Before considering any specific replacement algorithm, what is the

*minimum*number of page faults that will occur during this sequence? - Compute the sequence of page faults using the clarivoyant (optimal) algorithm. How many total faults occurred?
- Compute the sequence of page faults using the FIFO algorithm. How many total faults occurred?
- Compute the sequence of page faults using the LRU algorithm. How many total faults occurred?
- Suppose your program is running slowly, and after some investigation
you realize that the program is generating a lot of page faults. Give
**two**possible solutions generating fewer page faults. - Suppose a smart programmer comes along and rearranges the accesses of
your program so that it now accesses pages in the following order:
`A F B B C C B B A E E D D A F`

Why is this always advantageous, regardless of what page replacement algorithm is used?

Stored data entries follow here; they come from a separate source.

theorem assertSrc1 (h : Steady τ False s t) (k : Nat) : Steady τ False s (assertSrc1 k t) := by
  unfold Machine.assertSrc1
  extract_lets +onlyGivenNames old1 new2 src3 s4 src5 s6 src7 s8
  have hs4 : Steady τ False s s4 := h.aside
  have hs6 : Steady τ False s s6 := .ite hs4.aside hs4
  have hs8 : Steady τ False s s8 := hs6.aside
  split
  · exact hs8
  · extract_lets +onlyGivenNames src9 s10
    have hs10 : Steady τ False s s10 := hs8.aside.countReset ..
    split
    · extract_lets +onlyGivenNames src11 s12
      have hs12 : Steady τ False s s12 := hs10.aside
      exact .ite hs12.aside hs12.coreReset
    · extract_lets +onlyGivenNames s13
      have hs13 : Steady τ False s s13 := hs10.sysReset ..
      exact .ite hs13.aside hs13

theorem leaveSleep (h : Steady τ False s t) : Steady τ False s (leaveSleep t) := h.aside.assertSrc1 ..

theorem sleepEnter (h : Steady τ False s t) : Steady τ False s (sleepEnter t) := by
  unfold Machine.sleepEnter
  extract_lets +onlyGivenNames c1 s2 src3 s4
  have hs2 : Steady τ False s s2 := h.sysReset ..
  have hs4 : Steady τ False s s4 := hs2.aside
  exact .ite hs4 hs4.leaveSleep

theorem sleepGate (h : Steady τ False s t) : Steady τ False s (sleepGate t) := .ite h.sleepEnter h

theorem assertSrc (h : Steady τ False s t) (k : Nat) : Steady τ False s (assertSrc k t) := .assertSrc1 (.ite h.leaveSleep h) ..

theorem execSupplyTrip (h : Steady τ False s t) (rail : Nat) : ∃ u, execSupplyTrip rail t = .next u ∧ Steady τ False s u := by
  unfold Machine.execSupplyTrip
  refine ⟨_, rfl, ?_⟩
  split
  · exact h
  · extract_lets +onlyGivenNames s1
    have hs1 : Steady τ False s s1 := h.assertSrc ..
    exact hs1.aside

theorem execRefclkLoss (h : Steady τ False s t) : ∃ u, execRefclkLoss t = .next u ∧ Steady τ False s u := by
  unfold Machine.execRefclkLoss
  refine ⟨_, rfl, ?_⟩
  extract_lets +onlyGivenNames s1
  have hs1 : Steady τ False s s1 := h.assertSrc ..
  exact hs1.aside

theorem execMbxSysAssert (h : Steady τ False s t) : ∃ u, execMbxSysAssert t = .next u ∧ Steady τ False s u := by
  unfold Machine.execMbxSysAssert
  refine ⟨_, rfl, ?_⟩
  split
  · exact .ite (h.assertSrc ..) h
  · exact h

theorem execRemoteResetRequest (h : Steady τ False s t) (i : Nat) : ∃ u, execRemoteResetRequest i t = .next u ∧ Steady τ False s u := by
  unfold Machine.execRemoteResetRequest
  refine ⟨_, rfl, ?_⟩
  split
  · exact h
  next x1 u2 heq =>
    have hu2 := h.takeIn heq
    exact .ite (hu2.assertSrc ..) hu2

theorem wakeFire (h : Steady τ False s t) (b : Nat) : Steady τ False s (wakeFire b t) := .ite (.ite h.aside.leaveSleep h.aside) h

theorem stopActive (h : Steady τ False s t) : Steady τ False s (stopActive t) := .ite h.aside (h.assertSrc ..)

theorem rst (h : Steady τ False s t) (c : Call) : Steady τ False s (rst c t).s := by
  unfold Machine.rst
  extract_lets +onlyGivenNames l1
  refine .rows h ?_
  split
  · exact h
  · exact h.aside.assertSrc ..

theorem execHeaveToMarker (h : Steady τ False s t) (n : Nat) : ∃ u, execHeaveToMarker n t = .next u ∧ Steady τ False s u := by
  unfold Machine.execHeaveToMarker
  refine ⟨_, rfl, ?_⟩
  split
  · exact h
  · extract_lets +onlyGivenNames src s1 close
    have h1 : Steady τ False s s1 := h.setLink ..
    refine .ite h1.aside (.ite (h1.releaseHeld ..) ?_)
    exact (h1.heaveStop ..).aside

theorem resume (h : Steady τ False s t) : Steady τ False s (resume t) := by
  unfold Machine.resume
  extract_lets +onlyGivenNames d1 src2 s3 src4 s5 s6 s7 s8 s9
  have hs3 : Steady τ False s s3 := h.hove
  have hs5 : Steady τ False s s5 := .ite hs3.aside.coreReset.coresLeft hs3
  have hs6 : Steady τ False s s6 := hs5.shiftTimeouts ..
  have hs7 : Steady τ False s s7 := .foldl (fun _ _ h => .ite h (h.loseVerdicts ..)) _ hs6
  have hs8 : Steady τ False s s8 := .foldl (fun _ _ h => h.takeHeld ..) _ hs7
  have hs9 : Steady τ False s s9 := .foldl (fun _ _ h => h.releaseHeld ..) _ hs8
  exact hs9.inlineRise

theorem alarmFire (h : Steady τ False s t) (n : Nat) : Steady τ False s (alarmFire n t) :=
  .ite h (.wakeFire (.ite (h.aside.sendEvent ..) h.aside) ..)

theorem cwWrite (h : Steady τ False s t) (acc : Nat) (off : Nat) (v : Nat) : Steady τ False s (cwWrite acc off v t) := by
  unfold Machine.cwWrite
  split
  · exact h.aside
  · exact h.aside
  · exact h.aside
  · exact .ite h.aside h
  · exact .ite h.aside h
  · exact .ite (h.heaveCtl ..) h
  · exact .ite h.lockDebug h
  · exact .ite (h.ringMask ..) h
  · exact h.clearDone ..
  · exact h.aside
  · exact h

theorem chWrite (h : Steady τ False s t) (off : Nat) (v : Nat) : Steady τ False s (chWrite off v t) := by
  unfold Machine.chWrite
  extract_lets +onlyGivenNames s1 c2
  have hs1 : Steady τ False s s1 := .ite (h.alarmFire ..) h
  split
  · exact hs1.aside
  · exact hs1.aside
  · exact hs1.aside
  · exact .ite hs1.aside hs1

theorem regWrite (h : Steady τ False s t) (acc : Nat) (off : Nat) (v : Nat) : Steady τ False s (regWrite acc off v t) := by
  unfold Machine.regWrite
  split
  · exact h.aside
  · exact .ite (h.ctrClear ..) h
  · exact .ite h (.ite (h.cwWrite ..) (.ite (h.tblWrite ..) (.ite (.ite (h.spWrite ..) h) (.ite h.aside (.ite h.aside (.ite (h.clWrite
      ..) (.ite (h.chWrite ..) (.ite h.aside h))))))))

theorem accWrite (h : Steady τ False s t) (acc : Nat) (off : Nat) (v : Nat) : Steady τ False s (accWrite acc off v t) := by
  unfold Machine.accWrite
  split
  · exact .ite (h.regWrite ..) h
  · exact h

theorem regWriteCmd (h : Steady τ False s t) (c : Call) : Steady τ False s (regWriteCmd c t).s :=
  .rows h (.foldl (fun _ _ h => h.regWrite ..) _ h)

theorem execJtagInstruction (h : Steady τ False s t) (op : JtagOp) (dr : Bytes) (hop : op ≠ .vendor) :
    ∃ u, execJtagInstruction op dr t = .next u ∧ Steady τ False s u := by
  unfold Machine.execJtagInstruction
  split
  · exact ⟨_, rfl, h⟩
  · extract_lets +onlyGivenNames src s1
    have h1 : Steady τ False s s1 := h.aside
    cases op with
    | vendor => exact absurd rfl hop
    | bypass => exact ⟨_, rfl, h1.emit ..⟩
    | idcode => exact ⟨_, rfl, h1.emit ..⟩
    | samplePreload => exact ⟨_, rfl, h1.scan ..⟩
    | ac => exact ⟨_, rfl, h1.scan ..⟩
    | extest => exact ⟨_, rfl, h1.scan ..⟩
    | extestPulse => exact ⟨_, rfl, h1.scan ..⟩
    | extestTrain => exact ⟨_, rfl, h1.scan ..⟩
    | access off v =>
      cases v with
      | none => exact ⟨_, rfl, .emit (h1.accRead ..) ..⟩
      | some v => exact ⟨_, rfl, h1.accWrite ..⟩

theorem execPtpMessage (h : Steady False η s t) (port : Nat) (m : PtpMsg) : ∃ u, execPtpMessage port m t = .next u ∧ Steady False η s u
    := by
  have hsync : Steady False η s
      (if followed t ≠ some m.src then t
      else
        let ask := if t.ch.profile = 1 then PtpKind.pdelayReq else .delayReq
        let t := if m.kind = .sync then Machine.emit (.ptp port ask) t else t
        match m.off with
        | some o => if servoUp t then Machine.refCompare o t else t
        | none => t) := by
    refine .ite h ?_
    extract_lets +onlyGivenNames ask s1
    have h1 : Steady False η s s1 := .ite (h.emit ..) h
    split
    · exact .ite (h1.refCompare ..) h1
    · exact h1
  unfold Machine.execPtpMessage
  refine ⟨_, rfl, .ite h (.ite h.discard ?_)⟩
  split
  · exact .emit (h.emit ..) ..
  · split
    · exact h.aside
    · exact h
  · exact hsync
  · exact hsync
  · exact h

theorem handlerOf (h : Steady False False s t) (op : Nat) (c : Call) : Steady False False s (handlerOf op c t).s := by
  unfold Machine.handlerOf
  split
  · exact h.hello ..
  · exact h.regReadCmd ..
  · exact h.regWriteCmd ..
  · exact h.evtCtl ..
  · exact h.dlcStage ..
  · exact h.pgStage ..
  · exact h.pgSeal ..
  · exact h.rcStage ..
  · exact h.rcSeal ..
  · exact h.rcDelete ..
  · exact h.tbPlanStage ..
  · exact h.tbSeal ..
  · exact h.cpStage ..
  · exact h.cpSeal ..
  · exact h.cpDelete ..
  · exact h.jobSubmit ..
  · exact h.modelStage ..
  · exact h.modelDelete ..
  · exact h.coreBrkSet ..
  · exact h.coreCont ..
  · exact h.coreStateRead ..
  · exact h.scStage ..
  · exact h.scSeal ..
  · exact h.scCtl ..
  · exact h.syncRead ..
  · exact h.syncTree ..
  · exact h.memPchRetire ..
  · exact h.chSource ..
  · exact h.chSet ..
  · exact h.pwrState ..
  · exact h.clChipId ..
  · exact h.clRouteSet ..
  · exact h.clUnretire ..
  · exact h.clRelay ..
  · exact h.verOpen ..
  · exact h.verAbort ..
  · exact h.commitAt ..
  · exact h.verStatus ..
  · exact h.verCtl ..
  · exact h.rst ..
  · exact h.blkCtl ..
  · exact h.quiesceSet ..
  · exact h.rstRemote ..
  · exact h.taAdd ..
  · exact h.taRemove ..
  · exact h.attest ..
  · exact h.certRead ..
  · exact h.dbgChallenge ..
  · exact h.dbgUnlock ..
  · exact h.fwLoad ..
  · exact h.fwInstall ..
  · exact h.fwConfirm ..
  · exact h.fltThreshStage ..
  · exact h.fltRingRead ..
  · exact h.obsCoreRead ..
  · exact h.logCtl ..
  · exact h.dumpArm ..
  · exact h.hvArm ..
  · exact h.hvRead ..
  · exact h.pwrCap ..
  · exact h.pwrRead ..
  · exact h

- Suppose you're working with the following sequence of page accesses.
Assume again that your machine has three physical page frames.
Compute the number of faults using the FIFO algorithm:
`D C B A D C E D C B A E`

- Thinking that you could make your program faster if you just spent a little more money, you upgrade your machine so that it now has four physical page frames. Re-compute the number of faults using the FIFO algorithm.
- Was the result from the last exercise expected or unexpected? Can you explain the result?
- This counter-intuitive result is called
*Belady's Anomaly*. In general,*anomalies*in computer science are results that show that an intuitive solution to fixing a performance problem (i.e. add more memory, make the processor faster, reduce system utilization) can actually make things worse than better.Suppose you're paid the big bucks by a company to implement and maintain performance-critical algorithms. Knowing what you know about the possibilities of anomalies, how should you proceed when the company wants to buy new machines?

- No optional exercises